Dataset entries
-- ==== Sys2Proof/Machine/Slots.lean ====
section
/-!
DEFINITION. Slots and the storage a thread is given with one: which slots a gang or a handler keeps (spec/02 R50 to R54,
spec/03 R72), CLS spans (spec/03 R77, spec/07 R180) and tile-store frames (spec/03 R76).
-/

namespace Sys2Proof.Machine

/-- The slots of a core, in order. -/
def coreSlots (c : Nat) : List Nat := (List.range 4).map (c * 4 + ·)

/-- The cores of a cluster, in order. -/
def clusterCores (cl : Nat) : List Nat := (List.range 16).map (coreOfCluster cl)

/-- The slots of a cluster, by core and slot. -/
def clusterSlots (cl : Nat) : List Nat := (clusterCores cl).flatMap coreSlots

/-- Whether a gang keeps a slot: a target slot, or with FUSEL1 any slot of a cluster it occupies (03 R72), until it
retires or is preempted. -/
def Gang.keeps (g : Gang) (t : Nat) : Bool :=
  !g.preempted && (g.slots.contains t || (g.fused && g.clusters.contains (clusterOfCore (coreOfKey t))))

/-- Whether a gang holds or reserves a slot, or a supervisor thread is to move there (03 R72, R73). -/
def State.gangKeeps (s : State) (t : Nat) : Bool :=
  (s.gangs.any fun e => e.2.keeps t) || s.parts.any fun e => e.2.moveTo == some t

/-- Whether a slot runs only handler threads: slot 3 of a core whose H3 is in force (03 R77). -/
def State.isHandlerSlot (s : State) (t : Nat) : Bool := t % 4 == 3 && (s.core (coreOfKey t)).h3Now

/-- Whether a slot is empty on a core of a present cluster that is not killed (01 R20, 21 R442). -/
def State.slotEmpty (s : State) (t : Nat) : Bool :=
  (s.thread t).isNone && !(s.core (coreOfKey t)).killed && s.pkg.present (clusterOfCore (coreOfKey t))

/-- Whether tasks, or the supervisor thread, may be given a slot (03 R73, R77). -/
def State.slotOpen (s : State) (t : Nat) : Bool := s.slotEmpty t && !s.gangKeeps t && !s.isHandlerSlot t

/-- The core of a field's reserved handler slot, while its cluster is neither contained nor retired (01 R21, 19 R420, 21 R455). -/
def State.reservedHandler (s : State) (f : Nat) : Option Nat :=
  (s.pkg.handlerCore f).filter fun c => s.pkg.present (clusterOfCore c) && !(s.cluster (clusterOfCore c)).contained

/-! ## First fit -/

/-- Whether a run of `len` units at `o` meets none of the runs in use. -/
def fitsAt (used : List (Nat × Nat)) (o len : Nat) : Bool :=
  used.all fun u => decide (o + len ≤ u.1) || decide (u.1 + u.2 ≤ o)

/-- The lowest run of `len` free units from `lo` to `cap`. -/
def firstFit (used : List (Nat × Nat)) (lo cap len : Nat) : Option Nat :=
  ((lo :: used.map fun u => u.1 + u.2).filter fun o => decide (lo ≤ o) && decide (o + len ≤ cap) && fitsAt used o len).foldl
    (fun m o => match m with
      | none => some o
      | some k => some (Nat.min k o)) none

/-! ## CLS spans (03 R77, 07 R180) -/

/-- The CLS runs in use on a core, in 256-byte units. -/
def Cluster.clsOf (k : Cluster) (c : Nat) : List (Nat × Nat) := (k.cls.filter (·.1 == c)).map (·.2)

/-- Free CLS of a core in 256-byte units. -/
def State.clsFree (s : State) (c : Nat) : Nat :=
  (s.core c).clsNow * 256 - (((s.cluster (clusterOfCore c)).clsOf c).map (·.2)).foldl (· + ·) 0

/-- Where a core's CLS holds a new run: the lowest contiguous one (log entry 22: DESIGN CHOICE, unsafe). -/
def State.clsFit (s : State) (c len : Nat) : Option Nat :=
  if len = 0 then some 0 else firstFit ((s.cluster (clusterOfCore c)).clsOf c) 0 ((s.core c).clsNow * 256) len

/-- Take a CLS run of a core. -/
def State.takeCls (s : State) (c off len : Nat) : State :=
  if len = 0 then s
  else
    let cl := clusterOfCore c
    let k := s.cluster cl
    s.setCluster cl { k with cls := k.cls ++ [(c, off, len)] }

/-- A new CLS run is uninitialised (02 R39; 00 R4). -/
def State.freshCls (s : State) (c off len : Nat) : State :=
  (s.takeCls c off len).scramble (windowPlace c (off * 256)) (len * 256)

/-! ## Frames (03 R76) -/

/-- First unit of a cluster's frame area (04 R98). -/
def Cluster.frameLow (k : Cluster) : Nat := k.ringArea + k.parkArea

/-- 2 KiB units of a cluster's frame area. -/
def Cluster.frameUnits (k : Cluster) : Nat := 1024 - k.frameLow

/-- Where a new frame goes. -/
def Cluster.frameFit (k : Cluster) (len : Nat) : Option Nat := firstFit k.frames k.frameLow 1024 len

/-- The address of a frame (02 R39; 04 R86). -/
def frameAddress (cl unit : Nat) : Word := BitVec.ofNat 64 (tileBase + cl * 0x00200000 + unit * 2048)

/-- The x registers of a thread at its first instruction: x1 to x6 the arguments, x7 and x8 as the kind gives, none beyond the
declared count (02 R39, R52). -/
def entryRegs (xcount : Nat) (args : List Word) (x7 x8 : Word) : Vector Word 32 :=
  let ws := ((List.range 6).map fun i => (args[i]?).getD 0) ++ [x7, x8]
  (List.range (Nat.min 8 (xcount - 1))).foldl (fun x i => x.setIfInBounds (i + 1) ((ws[i]?).getD 0)) (Vector.replicate 32 0)

/-- The largest CLS share in force on a core of a cluster, in 256-byte units (19 R412, R413). -/
def State.clsLargest (s : State) (cl : Nat) : Nat :=
  ((clusterCores cl).map fun c => (s.core c).clsNow * 256).foldl Nat.max 0

end Sys2Proof.Machine
end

TO DO:
Your answer must be a single number, the count of lines in the data that hold the string "Machine".

EXERCISE OUTPUT:
3